If you would like to check the results of TAC, please see these files:
HTA.txt contains expression measure by HTA 2.0 arrays
HTA_anno.txt - file with annotation.
Sample annotation is in samples.txt
Let’s load mRNA dataset from IFNg experiment
## importing readAMD script from Internet
source("http://r.modas.lu/readAMD.r")
## load mRNA data from IFNg experiment:
mRNA = readAMD("http://edu.modas.lu/data/txt/mrna_ifng.amd.txt",
stringsAsFactors = TRUE,
index.column="GeneSymbol",
sum.func="mean")
limma
- LInear Models for MicroArraysLimma works similar to ANOVA with somewhat improved post-hoc analysis and p-value calculation (empirical Bayes statistics). Let’s first see how to do simple analysis and then consider a warp-up function.
library(limma)
library(pheatmap)
## now create design matrix (a lot of "FUN" !)
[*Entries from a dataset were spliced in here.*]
-- ==== Sys2Proof/Laws/State.lean ====
section
/-! SUPPORT. What each named update of the state leaves alone, field by field, and what a unit reads as after it. -/

namespace Sys2Proof.Machine

/-! ### Tables -/

@[simp] theorem Map.get_put_same {α : Type} (m : Map α) (d v : α) (k : Nat) : (m.put k v).get d k = v := by
  induction m with
  | nil => simp [Map.put, Map.get]
  | cons e t ih =>
    obtain ⟨j, w⟩ := e
    simp only [Map.put]
    split
    · simp [Map.get]
    · split
      · simp [Map.get]
      · rename_i _ h; simp [Map.get, h, ih]

@[simp] theorem Map.get_put_other {α : Type} (m : Map α) (d v : α) {j k : Nat} (h : j ≠ k) :
    (m.put k v).get d j = m.get d j := by
  induction m with
  | nil => simp [Map.put, Map.get, h]
  | cons e t ih =>
    obtain ⟨i, w⟩ := e
    simp only [Map.put]
    split
    · simp [Map.get, h]
    · split
      · rename_i _ hk; subst hk; simp [Map.get, h]
      · simp [Map.get, ih]

theorem Map.get_put {α : Type} (m : Map α) (d v : α) (j k : Nat) :
    (m.put k v).get d j = if j = k then v else m.get d j := by
  by_cases h : j = k <;> simp [h]
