/-- A conditional branch is taken where its condition says so, and goes on elsewhere. -/
theorem branch_takenWhen {s : State} {i : Instr} {cond : Word → Word → Bool} {a b : BitVec 5} {o : BitVec 12} {P : Prop}
    (hexec : exec i s = branch cond a b o s) (hcond : cond (s.me.getX a) (s.me.getX b) = true ↔ P) :
    ∃ t : State, exec i s = .next t ∧ (P → jumps s t (s.me.pc + BitVec.ofInt 64 (4 * o.toInt))) ∧ (¬ P → givesNothing s t) := by
  by_cases hP : P
  · refine ⟨_, hexec.trans (if_pos (hcond.2 hP)), fun _ => ?_, fun hn => absurd hP hn⟩
    rw [target_eq]
    exact s.jump_jumps _
  · exact ⟨_, hexec.trans (if_neg fun h => hP (hcond.1 h)), fun h => absurd h hP, fun _ => s.moves_gives⟩

theorem exec_jal (s : State) (sb : Bool) (o : BitVec 25) : exec (.jal sb o) s =
    .next (s.onMe fun c => (c.setX 1 (s.me.pc + 4)).goTo (s.me.pc + BitVec.ofInt 64 (4 * o.toInt))) := by
  rw [← target_eq]
  rfl

section
variable {s : State} {a : BitVec 5} {i : BitVec 15} (sb : Bool) (d : BitVec 5)

theorem exec_jalr_aligned (h : (s.me.getX a + i.signExtend 64).toNat % 4 = 0) : exec (.jalr sb d a i) s =
    .next (s.onMe fun c => (c.setX d (s.me.pc + 4)).goTo (s.me.getX a + i.signExtend 64)) := by
  show execJalr d a i s = _
  exact if_neg (not_not.2 h)

theorem exec_jalr_misaligned (h : (s.me.getX a + i.signExtend 64).toNat % 4 ≠ 0) : exec (.jalr sb d a i) s =
    .next (s.trap cMisaligned (s.me.getX a + i.signExtend 64)) := by
  show execJalr d a i s = _
  exact if_pos h

end

/-- Settles O4: each branch by its comparison as one of numbers, the jumps by their targets, jalr by the low bits of its target. -/
theorem branchesAndJumps : Obligations.BranchesAndJumps := by
  refine ⟨fun s sb a b o => ⟨?eq, ?ne, ?lt, ?ge, ?ltz, ?gez⟩,
    fun s sb d a o i => ⟨?j, ?jal, fun haligned => ?jalr, fun hmisaligned htraps => ?trap⟩⟩
  case eq => exact branch_takenWhen rfl beq_iff_eq
  case ne => exact branch_takenWhen rfl bne_iff_ne
  case lt => exact branch_takenWhen rfl BitVec.slt_iff_toInt_lt
  case ge => exact branch_takenWhen rfl BitVec.sle_iff_toInt_le
  case ltz => exact branch_takenWhen rfl BitVec.ult_iff_toNat_lt
  case gez => exact branch_takenWhen rfl BitVec.ule_iff_toNat_le
  case j => exact ⟨_, rfl, target_eq s.me.pc o ▸ s.jump_jumps _⟩
  case jal => exact ⟨_, exec_jal s sb o, s.link_jumpsX 1 (s.me.pc + 4) _⟩
  case jalr => exact ⟨_, exec_jalr_aligned sb d haligned, s.link_jumpsX d (s.me.pc + 4) _⟩
  case trap => exact ⟨_, exec_jalr_misaligned sb d hmisaligned, State.trap_enters s cMisaligned _ rfl htraps⟩

/-! ### Hardware loops: the end of a body (R98) -/

/-- The level is left whatever its count: an end of body is due, or END lies before START (R98). -/
def LoopLevel.isOver (l : LoopLevel) : Bool := l.eb || decide (l.le.toNat < l.ls.toNat)

/-- Does the level go back to its start for one more pass (R98)? -/
def LoopLevel.goesBack (l : LoopLevel) : Bool := !l.isOver && l.lc != 0

/-- The level after it has been sent back, and after it has been left, with the address after it. -/
def LoopLevel.sentBack (l : LoopLevel) : LoopLevel := { l with asn := l.ls, aen := l.le, lc := l.lc - 1 }
def LoopLevel.whenLeft (l : LoopLevel) : LoopLevel :=
  if l.isOver then { l with act := false, eb := false } else { l with asn := l.ls, aen := l.le, act := false }
def LoopLevel.afterEnd (l : LoopLevel) : Word := (if l.isOver then l.aen else l.le) + 4

theorem LoopLevel.ends_of_goesBack {l : LoopLevel} (h : l.goesBack = true) : l.ends = (l.sentBack, l.ls, true) := by
  obtain ⟨hover, hcount⟩ : l.isOver = false ∧ l.lc ≠ 0 := by simpa [LoopLevel.goesBack] using h
  rw [LoopLevel.ends, if_neg (by rw [← LoopLevel.isOver, hover]; decide)]
  exact if_neg hcount

theorem LoopLevel.ends_of_left {l : LoopLevel} (h : l.goesBack = false) : l.ends = (l.whenLeft, l.afterEnd, false) := by
  by_cases hover : l.isOver = true
  · rw [LoopLevel.whenLeft, LoopLevel.afterEnd, if_pos hover, if_pos hover]
    exact if_pos hover
  · have hcount : l.lc = 0 := by simpa [LoopLevel.goesBack, hover] using h
    rw [LoopLevel.whenLeft, LoopLevel.afterEnd, if_neg hover, if_neg hover]
    exact (if_neg hover).trans (if_pos hcount)

/-- The outer level is examined: its loop end where it ends here, or on to the address given. -/
def Ctx.outerEnds (c : Ctx) (next : Word) : Ctx :=
  if c.lp0.atEnd c.pc then { c with lp0 := c.lp0.ends.1, pc := c.lp0.ends.2.1, prevPc := c.pc } else { c with pc := next, prevPc := c.pc }

section
variable {c : Ctx}

theorem Ctx.advance_inner_sent (hend : c.lp1.atEnd c.pc = true) (hback : c.lp1.goesBack = true) :
    c.advance = { c with lp1 := c.lp1.sentBack, pc := c.lp1.ls, prevPc := c.pc } := by
  simp [Ctx.advance, hend, LoopLevel.ends_of_goesBack hback]

theorem Ctx.advance_inner_left (hend : c.lp1.atEnd c.pc = true) (hback : c.lp1.goesBack = false) :
    c.advance = ({ c with lp1 := c.lp1.whenLeft } : Ctx).outerEnds c.lp1.afterEnd := by
  simp [Ctx.advance, hend, LoopLevel.ends_of_left hback, Ctx.outerEnds]

theorem Ctx.advance_no_inner (hend : c.lp1.atEnd c.pc = false) : c.advance = c.outerEnds (c.pc + 4) := by
  simp [Ctx.advance, hend, Ctx.outerEnds]

theorem Ctx.outerEnds_lp1 (next : Word) : (c.outerEnds next).lp1 = c.lp1 := by
  unfold Ctx.outerEnds
  split <;> rfl
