/-! ## The frame of every instruction -/

/-- An instruction completes, and has written within the tables of R22 and of the parts. -/
theorem exec_writesWithin (i : Instr) (s : State) :
    ∃ t, exec i s = .next t ∧ WritesWithin (registerWrites i) (partWrites i) s t := by
  have h := WritesWithin.refl (registerWrites i) (partWrites i) s
  cases i with
  | seImm | sneImm | seReg | sneReg => exact ⟨_, rfl, h.skipIf _⟩
  | jp | jpV0 => exact ⟨_, rfl, h.setPc _⟩
  | ldImm | addImm | ldReg | orReg | andReg | xorReg => exact ⟨_, rfl, h.finishResult _⟩
  | addReg | subReg | shr | subn | shl => exact ⟨_, rfl, h.finishFlagged _ _⟩
  | rnd => exact ⟨_, rfl, h.drawRandom.finishResult _⟩
  | cls => exact ⟨_, rfl, ((h.setFb _).setRedraw_true).advance 2⟩
  | ldI | ldF => exact ⟨_, rfl, (h.setI _).advance 2⟩
  | addI => exact ⟨_, rfl, ((h.setI _).setReg _).advance 2⟩
  | ldVxDt => exact ⟨_, rfl, (h.setReg _).advance 2⟩
  | ldVxK => exact ⟨_, rfl, h.setWait _⟩
  | ldDtVx => exact ⟨_, rfl, (h.setDt _).advance 2⟩
  | ldStVx => exact ⟨_, rfl, (h.setSt _).advance 2⟩
  | ret =>
    rcases execRet_cases s with ⟨-, he⟩ | ⟨hd, he⟩
    · exact ⟨_, he, h.raiseFrom _ _ _⟩
    · exact ⟨_, he, (h.setStack _ _).setPc _⟩
  | call nnn =>
    rcases execCall_cases nnn s with ⟨-, he⟩ | ⟨hd, he⟩
    · exact ⟨_, he, h.raiseFrom _ _ _⟩
    · exact ⟨_, he, (h.setStack _ _).setPc _⟩
  | drw x y n =>
    rcases execDrw_cases x y n s with ⟨-, he⟩ | ⟨-, -, he⟩
    · exact ⟨_, he, (((h.setFb _).setRedraw_true).setReg _).advance 2⟩
    · exact ⟨_, he, h.raiseFrom _ _ _⟩
  | skp x =>
    rcases execSkp_cases x s with ⟨-, he⟩ | ⟨-, he⟩
    · exact ⟨_, he, h.skipIf _⟩
    · exact ⟨_, he, h.raiseFrom _ _ _⟩
  | sknp x =>
    rcases execSknp_cases x s with ⟨-, he⟩ | ⟨-, he⟩
    · exact ⟨_, he, h.skipIf _⟩
    · exact ⟨_, he, h.raiseFrom _ _ _⟩
  | ldB x =>
    rcases execLdB_cases x s with ⟨-, he⟩ | ⟨-, he⟩
    · exact ⟨_, he, (h.setBytes _ _).advance 2⟩
    · exact ⟨_, he, h.raiseFrom _ _ _⟩
  | storeRegs x =>
    rcases execStoreRegs_cases x s with ⟨-, he⟩ | ⟨-, he⟩
    · exact ⟨_, he, (h.setBytes _ _).advance 2⟩
    · exact ⟨_, he, h.raiseFrom _ _ _⟩
  | loadRegs x =>
    rcases execLoadRegs_cases x s with ⟨-, he⟩ | ⟨-, he⟩
    · exact ⟨_, he, (h.setRegs _).advance 2⟩
    · exact ⟨_, he, h.raiseFrom _ _ _⟩

/-- Settles O51: what an instruction answers is the state it has written within its own tables. -/
theorem frameOfEveryInstruction : Obligations.FrameOfEveryInstruction := by
  unfold Obligations.FrameOfEveryInstruction
  intro i s t hst
  obtain ⟨u, hsu, hu⟩ := exec_writesWithin i s
  obtain rfl : t = u := by simpa [hst] using hsu
  exact ⟨hu.registers, hu.parts, hu.redraw_kept⟩

end Sys2Proof.Machine
end

section
/-! PROOF of O18 and O20. SP is the depth count less one, so the two ways 00EE and 2NNN end are those of the depth. -/

namespace Sys2Proof.Machine

variable {s : State}

/-! ## The depth, the words, the report -/

theorem State.sp_eq_neg_one_iff : s.sp = -1 ↔ s.depth.val = 0 := by
  simp only [State.sp]
  omega

theorem State.sp_eq_natCast_iff {k : Nat} : s.sp = (k : Int) ↔ s.depth.val = k + 1 := by
  simp only [State.sp]
  omega

theorem State.sp_lt_fifteen_iff : s.sp < 15 ↔ s.depth.val < 16 := by
  simp only [State.sp]
  omega

theorem decodeWord_formatA_call (nnn : Addr12) : decodeWord (formatA 0x2 nnn) = .ok (.call nnn) := by
  simp [decodeWord]

theorem State.raiseFrom_eq_raised (h : s.err = none) (i : Instr) (kind : ErrKind) (info : Option Nat) :
    s.raiseFrom i kind info = raised s kind (some (encode i)) info := by
  simp [State.raiseFrom, State.raise, raised, h]

/-! ## Return and call -/

theorem execRet_of_empty (hs : s.sp = -1) (he : s.err = none) :
    execRet s = .next (raised s .stackUnderflow (some 0x00EE) none) := by
  have h0 := State.sp_eq_neg_one_iff.mp hs
  rcases execRet_cases s with ⟨-, hx⟩ | ⟨hd, -⟩
  · rw [hx, State.raiseFrom_eq_raised he]
    rfl
  · omega
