-- ==== Sys2Proof/Word.lean ====
section
/-! DEFINITION. The machine's data types of fixed width: registers and cells, instruction words,
counters (00_scope.md R6, R7). -/

namespace Sys2Proof

/-- The contents of a register or of a memory cell: `XLEN` bits (R6; D24 for the cell; log 4). `u(v)` is
`v.toNat`, `s(v)` is `v.toInt` (R7). -/
abbrev Word := BitVec Config.XLEN

/-- One word of the instruction store at the binary level: `ILEN` = 32 bits, the width that the formats of R92
fill (R6, R91; D5, log 8). It has nothing to do with `XLEN`. -/
abbrev InstrWord := BitVec 32

/-- A hit or miss counter: `CNTW` bits (R6, R38). -/
abbrev Counter := BitVec Config.CNTW

end Sys2Proof
end

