-- ==== Sys2Proof/Machine/Operands.lean ====
section
/-! DEFINITION. Operand validation (40_fetch_execute.md R124). The operand forms of this hardware are a
register index, an absolute cell address (42_load_store.md R150) and an absolute instruction index
(43_control.md R160); there is no other. The address is checked by Memory, inside the cache operation (R124,
R53, R54, conflict C4). -/

namespace Sys2Proof.Machine

/-- The register check of R124: one bad index suffices, source or destination (R172). -/
def checkRegisters (is : List Nat) : Result Unit :=
  if is.all (fun i => decide (i < Config.NREGS)) then .next () else .fault .invalidRegister

/-- The target check of R124 and R161: `t` is valid exactly when `t < N` (R160; D13, log 18). -/
def checkTarget (t : Nat) (s : State) : Result Unit :=
  if t < s.N then .next () else .fault .invalidJumpTarget

end Sys2Proof.Machine
end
design = model.matrix(~ -1 + mRNA$meta$time)
colnames(design)=sub(".+time","",colnames(design))
design
## T00 T03 T12 T24 T48 T72 T72J
## 1 1 0 0 0 0 0 0
## 2 1 0 0 0 0 0 0
## 3 0 1 0 0 0 0 0
## 4 0 1 0 0 0 0 0
## 5 0 0 1 0 0 0 0
## 6 0 0 1 0 0 0 0
## 7 0 0 0 1 0 0 0
## 8 0 0 0 1 0 0 0
## 9 0 0 0 1 0 0 0
## 10 0 0 0 0 1 0 0
## 11 0 0 0 0 1 0 0
## 12 0 0 0 0 1 0 0
## 13 0 0 0 0 0 1 0
## 14 0 0 0 0 0 1 0
## 15 0 0 0 0 0 1 0
## 16 0 0 0 0 0 0 1
## 17 0 0 0 0 0 0 1
## attr(,"assign")
## [1] 1 1 1 1 1 1 1
## attr(,"contrasts")
## attr(,"contrasts")$`mRNA$meta$time`
## [1] "contr.treatment"
## first fit: linear model
fit = lmFit(mRNA$X,design=design)
colnames(design)
## [1] "T00" "T03" "T12" "T24" "T48" "T72" "T72J"
## define contrast (post-hoc of ANOVA)
contrast.matrix = makeContrasts(T03-T00,T12-T00,T24-T00,T48-T00,T72-T00,T72J-T00, levels=design)
contrast.matrix
## Contrasts
## Levels T03 - T00 T12 - T00 T24 - T00 T48 - T00 T72 - T00 T72J - T00
## T00 -1 -1 -1 -1 -1 -1
## T03 1 0 0 0 0 0
## T12 0 1 0 0 0 0
## T24 0 0 1 0 0 0
## T48 0 0 0 1 0 0
## T72 0 0 0 0 1 0
## T72J 0 0 0 0 0 1
## second fit: contrasts - like post-hoc in ANOVA
fit2 = contrasts.fit(fit,contrast.matrix)
EB = eBayes(fit2)
## get table of top 100 significant genes by F-statistics (most variable)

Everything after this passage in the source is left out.